--- PROBLEM STATEMENT ---
Locate the line containing "(s.set (Pg.mac n) MAC.STAT_PAUSED_RX" in the material below; repeat it and every line after it, exactly as written.
++++ DATASET RECORDS
-- ==== Sys2Proof/Machine/Mac.lean ====
section
/-!
DEFINITION. The commands of the Ethernet ports (chapter 11).
-/

namespace Sys2Proof.Machine

/-- A port's command. -/
def macCmd (n : Nat) (s : State) (f : State → State) : Outcome :=
  guardWf (n < 4) (.next (if s.hasMac n then f s else s))

/-! ### Transmission -/

/-- A new producer index, which must not pass CONS (R284). -/
def State.writeProd (s : State) (n : Nat) (v : Word) : State :=
  let p := Pg.mac n
  let q := s.get p MAC.TXQ_SEL_QUEUE
  let c := s.qCount n q
  let new := v.toNat % 2 ^ 12
  if q = 6 then s
  else if c ≤ new || c ≤ s.qWaiting n q + (new + c - s.qProd n q) % c then s.set p MAC.TXQ_STAT_BAD_PROD 1 q
  else (s.set p MAC.TXQ_PROD_PROD new q).schedule n

/-- TXQ_PROD_WRITE (R284). -/
def execTxqProdWrite (m : Master) (n : Nat) (v : Word) (s : State) : Outcome :=
  guardWf (n < 4) (.next (s.writeTo m (Pg.mac n) fun s => s.writeProd n v))

/-- The bytes that went out: of a ONE_STEP frame with its stamp in them (R301). -/
def TxFrame.out (f : TxFrame) (ns : Nat) : List Byte :=
  match f.oneStep with
  | some (ts, csum) => stampFrame f.bytes ts csum ns
  | none => f.bytes

/-- A frame's data reads found uncorrectable words (R201, R287). -/
def TxFrame.struck (f : TxFrame) (ecc : List (Nat × Ecc)) : Bool :=
  (wordsMet f.buf f.len).any fun w => ecc.find? (fun e => e.1 / 4 == w) matches some (_, .double)

/-- The frame on the wire has ended: its completion, and the gap after it (R286 to R288, R302). -/
def State.frameEnd (s : State) (n : Nat) (f : TxFrame) (ecc : List (Nat × Ecc)) (shadowed : Bool) : State :=
  let p := Pg.mac n
  let end_ := f.startAt + (f.bytes.length + 4 - f.sent) * f.byteTime
  let s := s.reach ((end_ + 9) / 10)
  let bad := f.poison || f.struck ecc
  -- Words that were poisoned when the frame was read have counted then.
  let late := ecc.filter fun e => (wordsMet f.buf f.len).contains (e.1 / 4) && !s.girth.poison.contains (e.1 / 4)
  let s := (s.upsets late).each (late.map (·.1 / 4)).eraseDups fun t w => t.checkRange (4 * w) 4
  let (ns, s) := if (f.tsReq || f.oneStep.isSome) && !f.drop then s.txStamp n f.refAt else (0, s)
  let s := s.onMac n fun x => { x with cur := none, wireAt := end_ + 12 * f.byteTime,
                                       lastSent := if f.drop then x.lastSent else f.out ns }
  let s := if f.queue = 8 then s.count p MAC.PAUSE_SENT
    else if f.drop then (s.count p MAC.TX_LINK_DROP).completeTx n f.queue f.idx Tx.linkDown none false 0 shadowed
    else if bad then
      ((s.count p MAC.TX_POISON).event p 12).completeTx n f.queue f.idx Tx.poison none false f.frags shadowed
    else
      let s := s.count p MAC.TX_FRAMES
      let (s, tag) := if f.tsReq then s.offerStamp n f (ns % 2 ^ 32) else (s, none)
      s.completeTx n f.queue f.idx 0 tag (f.tsReq && tag.isNone) f.frags shadowed
  s.schedule n

/-- TX_FRAME_END (R288): `ecc` lists Girth offsets of words of the frame's data that did not read clean, `shadowed` says
that the write of the completion was shadowed. -/
def execTxFrameEnd (n : Nat) (ecc : List (Nat × Ecc)) (shadowed : Bool) (s : State) : Outcome :=
  macCmd n s fun s =>
    match (s.mac n).cur with
    | some f => s.frameEnd n f ecc shadowed
    | none => s

/-- A halted queue runs again; queue 6 takes the write from the control cores only (R284, R287). -/
def State.clearHalt (s : State) (m : Master) (n : Nat) : State :=
  let q := s.get (Pg.mac n) MAC.TXQ_SEL_QUEUE
  if q = 6 && !Master.isCore m then s
  else if s.qHalted n q then (s.set (Pg.mac n) MAC.TXQ_STAT_HALTED 0 q).schedule n else s

/-- HALTED_CLEAR (R287). -/
def execHaltedClear (m : Master) (n : Nat) (s : State) : Outcome :=
  guardWf (n < 4) (.next (s.writeTo m (Pg.mac n) fun s => s.clearHalt m n))

/-- VERIFY_TIMER (R289). -/
def execVerifyTimer (n : Nat) (s : State) : Outcome :=
  macCmd n s fun s =>
    let p := Pg.mac n
    whenHolds (s.get p MAC.PREEMPT_CTRL_VERIFY == 2) s fun s =>
      let x := s.mac n
      let s := s.reach (x.verifyAt + cyclesMs (s.get p MAC.PREEMPT_CTRL_VERIFY_MS))
      if x.verifySent < 3 then s.onMac n fun x => { x with verifySent := x.verifySent + 1, verifyAt := s.now }
      else (s.set p MAC.PREEMPT_CTRL_VERIFY 4).event p 6

/-! ### Reception (R294 to R299) -/

/-- The fragments of a frame arrive in order and none is lost or bad: one frame number throughout, continuation counts 0
to 3 in turn, a good mCRC on every one but the last (R291, Clause 99). -/
def fragsMerge (f : Frame) : Bool :=
  match f.frags with
  | [] => true
  | a :: rest =>
    (rest.zipIdx.all fun e => e.1.frame == a.frame && e.1.count == e.2 % 4) &&
      f.frags.dropLast.all (fun x => x.crcOk && !x.last) && (f.frags.getLast?.map (·.last)).getD true

/-- The IPv4 header checksum and, where it is not zero, the UDP checksum are correct (R296). -/
def csumGood (l : List Byte) (h : Headers) : Bool :=
  let hl := if h.ipv4 then byteAt l h.l3 % 16 * 4 else 40
  let head := !h.ipv4 || inetSum ((l.drop h.l3).take hl) == 0
  match h.udp with
  | none => head
  | some u =>
    let n := be16 l (u + 4)
    let addrs := if h.ipv4 then (l.drop (h.l3 + 12)).take 8 else (l.drop (h.l3 + 8)).take 32
    head && (be16 l (u + 6) == 0 || inetSum (addrs ++ [0, 17] ++ beBytes n 2 ++ (l.drop u).take n) == 0)

/-- Tenths of an island cycle at which the reference bit of a frame that ends now crossed the pins. -/
def State.refAt (s : State) (n : Nat) (f : Frame) : Nat :=
  let one := (f.bytes.length + 4) * s.byteTime n
  10 * s.now - (if f.frags.length ≤ 1 then one else max one f.lag)

/-- A frame goes to a ring (R295 to R297). -/
def State.deliverFrame (s : State) (n r : Nat) (f : Frame) (h : Headers) : State :=
  let p := Pg.mac n
  let count := s.get p MAC.RXR_CFG_COUNT r
  let prod := s.get p MAC.RXR_PROD_PROD r
  let slotBytes := 2048 * s.get p MAC.RXR_CFG_SLOT_KIB r
  let data := s.get p MAC.RXR_DATA_DATA r / 1024 * 1024 + prod * slotBytes
  let desc := s.get p MAC.RXR_BASE_BASE r / 16 * 16 + 16 * prod
  let strip := s.flag p MAC.CFG_VLAN_STRIP && h.tci.isSome
  let bytes := if strip then f.bytes.take 12 ++ f.bytes.drop 16 else f.bytes
  if count = 0 || (prod + 1) % count = s.get p MAC.RXR_CONS_CONS r then
    let s := if r = 0 then s.count p MAC.RX_DROP_FLOW else if r = 1 then s.count p MAC.RX_DROP_FW
      else s.count p MAC.RX_DROP_HOST
    (s.lifeAdd p 1).event p 7
  else if slotBytes < bytes.length then s.count p MAC.RX_LEN_ERR
  else if f.shadowed then ((s.shadowed 1).count p MAC.RX_SHADOWED).event p 8
  else
    let (ns, s) := s.rxStamp n (s.refAt n f)
    let ip := h.ipv4 || h.ipv6
    let w0 := bytes.length + bit strip * 2 ^ 16 + bit (2 ≤ f.frags.length) * 2 ^ 17 + bit h.ipv4 * 2 ^ 18 +
      bit h.ipv6 * 2 ^ 19 + bit h.udp.isSome * 2 ^ 20 + bit (ip && csumGood f.bytes h) * 2 ^ 21
    let w1 := if strip then h.tci.getD 0 else 0
    let words : List Word := [BitVec.ofNat 32 w0, BitVec.ofNat 32 w1, BitVec.ofNat 32 ns,
      BitVec.ofNat 32 (s.get p MAC.CFG_TS_SRC)]
    let frame := s.netWrite (n + 1) data bytes
    let desc := if frame.2 then frame else frame.1.netWrite (n + 1) desc (words.flatMap bytesOf)
    if desc.2 then (desc.1.count p MAC.RX_SHADOWED).event p 8
    else ((desc.1.set p MAC.RXR_PROD_PROD ((prod + 1) % count) r).count p MAC.RX_FRAMES).pauseUpdate n

/-- A MAC control frame: PAUSE to its reserved address or to the port acts; others are discarded (R294). -/
def State.macControl (s : State) (n : Nat) (l : List Byte) : State :=
  let own := s.get (Pg.mac n) MAC.ADDR_HI_ADDR * 2 ^ 32 + s.get (Pg.mac n) MAC.ADDR_LO_ADDR
  if be16 l 14 = 1 && (be48 l 0 = 0x0180C2000001 || be48 l 0 = own) then s.pauseReceived n (be16 l 16) else s

/-- A verify or respond mPacket (R289). -/
def State.mergePacket (s : State) (n : Nat) (k : MPacket) : State :=
  let p := Pg.mac n
  match k with
  | .verify => if s.flag p MAC.PREEMPT_CTRL_EN then s.onMac n fun x => { x with responds := x.responds + 1 } else s
  | .respond =>
    if s.get p MAC.PREEMPT_CTRL_VERIFY = 2 then ((s.set p MAC.PREEMPT_CTRL_VERIFY 3).event p 5).schedule n else s

/-- The address filter passes a frame. -/
def State.addressOk (s : State) (n : Nat) (l : List Byte) : Bool :=
  let p := Pg.mac n
  (byteAt l 0).testBit 0 || s.flag p MAC.CFG_PROMISC ||
    be48 l 0 == s.get p MAC.ADDR_HI_ADDR * 2 ^ 32 + s.get p MAC.ADDR_LO_ADDR

/-- R294, in the order of its table. -/
def State.classify (s : State) (n : Nat) (f : Frame) : State :=
  let p := Pg.mac n
  let l := f.bytes
  let h := headers l
  if !fragsMerge f then (s.count p MAC.MERGE_ERR).event p 13
  else if !f.fcsOk || !f.pcsOk then (s.count p MAC.RX_FCS_ERR).lifeAdd p 0
  else if l.length < 60 || s.get p MAC.CFG_MAX_FRAME < l.length + 4 then s.count p MAC.RX_LEN_ERR
  else
    match f.mpacket with
    | some k => s.mergePacket n k
    | none =>
        let s := if 2 ≤ f.frags.length then s.count p MAC.FRAG_RX else s
        if be16 l 12 = 0x8808 then s.macControl n l
        else if !s.addressOk n l then s.count p MAC.RX_FILTERED
        else if forFirmware h l then s.deliverFrame n 1 f h
        else if (s.flowMatch n h l).isSome then s.deliverFrame n 0 f h
        else s.deliverFrame n 2 f h

/-- The frame was being received at an instant, if one is given: its preamble had begun (R303). -/
def State.wasReceiving (s : State) (n : Nat) (f : Frame) (at_ : Option Nat) : Bool :=
  match at_ with
  | some t => s.refAt n f < 10 * t + 8 * s.byteTime n
  | none => false

/-- RX_FRAME (R294): without a link there is none. A frame that was being received at a KILL is discarded; with the port
disabled a frame is dropped and counted, but for one that was being received when EN was cleared (R303). -/
def execRxFrame (n : Nat) (f : Frame) (s : State) : Outcome :=
  macCmd n s fun s =>
    whenHolds (s.linkUp n) s fun s =>
      if s.wasReceiving n f (s.mac n).killAt then s
      else if s.enabled (Pg.mac n) || s.wasReceiving n f (s.mac n).drainAt then s.classify n f
      else s.count (Pg.mac n) MAC.RX_DISABLED

/-- RXR_CONS_WRITE (R295): ring 0's index is the flow engine's own; an index beyond the ring is ignored. -/
def State.writeCons (s : State) (n : Nat) (v : Word) : State :=
  let p := Pg.mac n
  let r := s.get p MAC.RXR_SEL_RING
  let new := v.toNat % 2 ^ 12
  if r = 0 || r = 3 || s.get p MAC.RXR_CFG_COUNT r ≤ new then s
  else (s.set p MAC.RXR_CONS_CONS new r).pauseUpdate n

def execRxrConsWrite (m : Master) (n : Nat) (v : Word) (s : State) : Outcome :=
  guardWf (n < 4) (.next (s.writeTo m (Pg.mac n) fun s => s.writeCons n v))

/-- PAUSE_REFRESH (R298). -/
def execPauseRefresh (n : Nat) (s : State) : Outcome :=
  macCmd n s fun s =>
    let p := Pg.mac n
    let quanta := s.get p MAC.PAUSE_CFG_QUANTA
    whenHolds (s.flag p MAC.STAT_PAUSING && s.linkUp n && s.someRingAbove n (s.get p MAC.PAUSE_CFG_LOW_PCT)) s fun s =>
      let s := s.reach ((s.mac n).pauseAt + quantaCycles quanta (s.byteTime n) / 2)
      (s.onMac n fun x => { x with pauseDue := some (BitVec.ofNat 16 quanta), pauseAt := s.now }).schedule n

/-- PAUSE_EXPIRY (R299). -/
def execPauseExpiry (n : Nat) (s : State) : Outcome :=
  macCmd n s fun s =>
    whenHolds (s.flag (Pg.mac n) MAC.STAT_PAUSED_RX) s fun s =>
      let s := s.reach (s.mac n).pauseUntil
      (s.set (Pg.mac n) MAC.STAT_PAUSED_RX 0).schedule n

/-- TSQ_POP (R302): the oldest entry, its stamp captured in TSQ_STAMP. -/
def State.popStamp (s : State) (n : Nat) : State × Word :=
  let p := Pg.mac n
  match (s.mac n).tsq with
  | [] =>
    (((s.set p MAC.TSQ_POP_VALID 0).set p MAC.TSQ_POP_TAG 0).set p MAC.TSQ_POP_QUEUE 0, 0)
  | e :: es =>
    let s := (s.onMac n fun x => { x with tsq := es }).set p MAC.TSQ_STAT_COUNT es.length
    let s := s.set p MAC.TSQ_STAMP_STAMP e.stamp.toNat
    let s := ((s.set p MAC.TSQ_POP_VALID 1).set p MAC.TSQ_POP_TAG e.tag.toNat).set p MAC.TSQ_POP_QUEUE e.queue
    (s, BitVec.ofNat 32 (2 ^ 31 + e.tag.toNat * 2 ^ 16 + e.queue))

def execTsqPop (_ : Master) (n : Nat) (s : State) : Outcome :=
  guardWf (n < 4) (.next (s.readFrom (Pg.mac n) fun s => s.popStamp n))

end Sys2Proof.Machine
end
++++++++
--- SOLUTION ---
      (s.set (Pg.mac n) MAC.STAT_PAUSED_RX 0).schedule n

/-- TSQ_POP (R302): the oldest entry, its stamp captured in TSQ_STAMP. -/
def State.popStamp (s : State) (n : Nat) : State × Word :=
  let p := Pg.mac n
  match (s.mac n).tsq with
  | [] =>
    (((s.set p MAC.TSQ_POP_VALID 0).set p MAC.TSQ_POP_TAG 0).set p MAC.TSQ_POP_QUEUE 0, 0)
  | e :: es =>
    let s := (s.onMac n fun x => { x with tsq := es }).set p MAC.TSQ_STAT_COUNT es.length
    let s := s.set p MAC.TSQ_STAMP_STAMP e.stamp.toNat
    let s := ((s.set p MAC.TSQ_POP_VALID 1).set p MAC.TSQ_POP_TAG e.tag.toNat).set p MAC.TSQ_POP_QUEUE e.queue
    (s, BitVec.ofNat 32 (2 ^ 31 + e.tag.toNat * 2 ^ 16 + e.queue))

def execTsqPop (_ : Master) (n : Nat) (s : State) : Outcome :=
  guardWf (n < 4) (.next (s.readFrom (Pg.mac n) fun s => s.popStamp n))

end Sys2Proof.Machine
end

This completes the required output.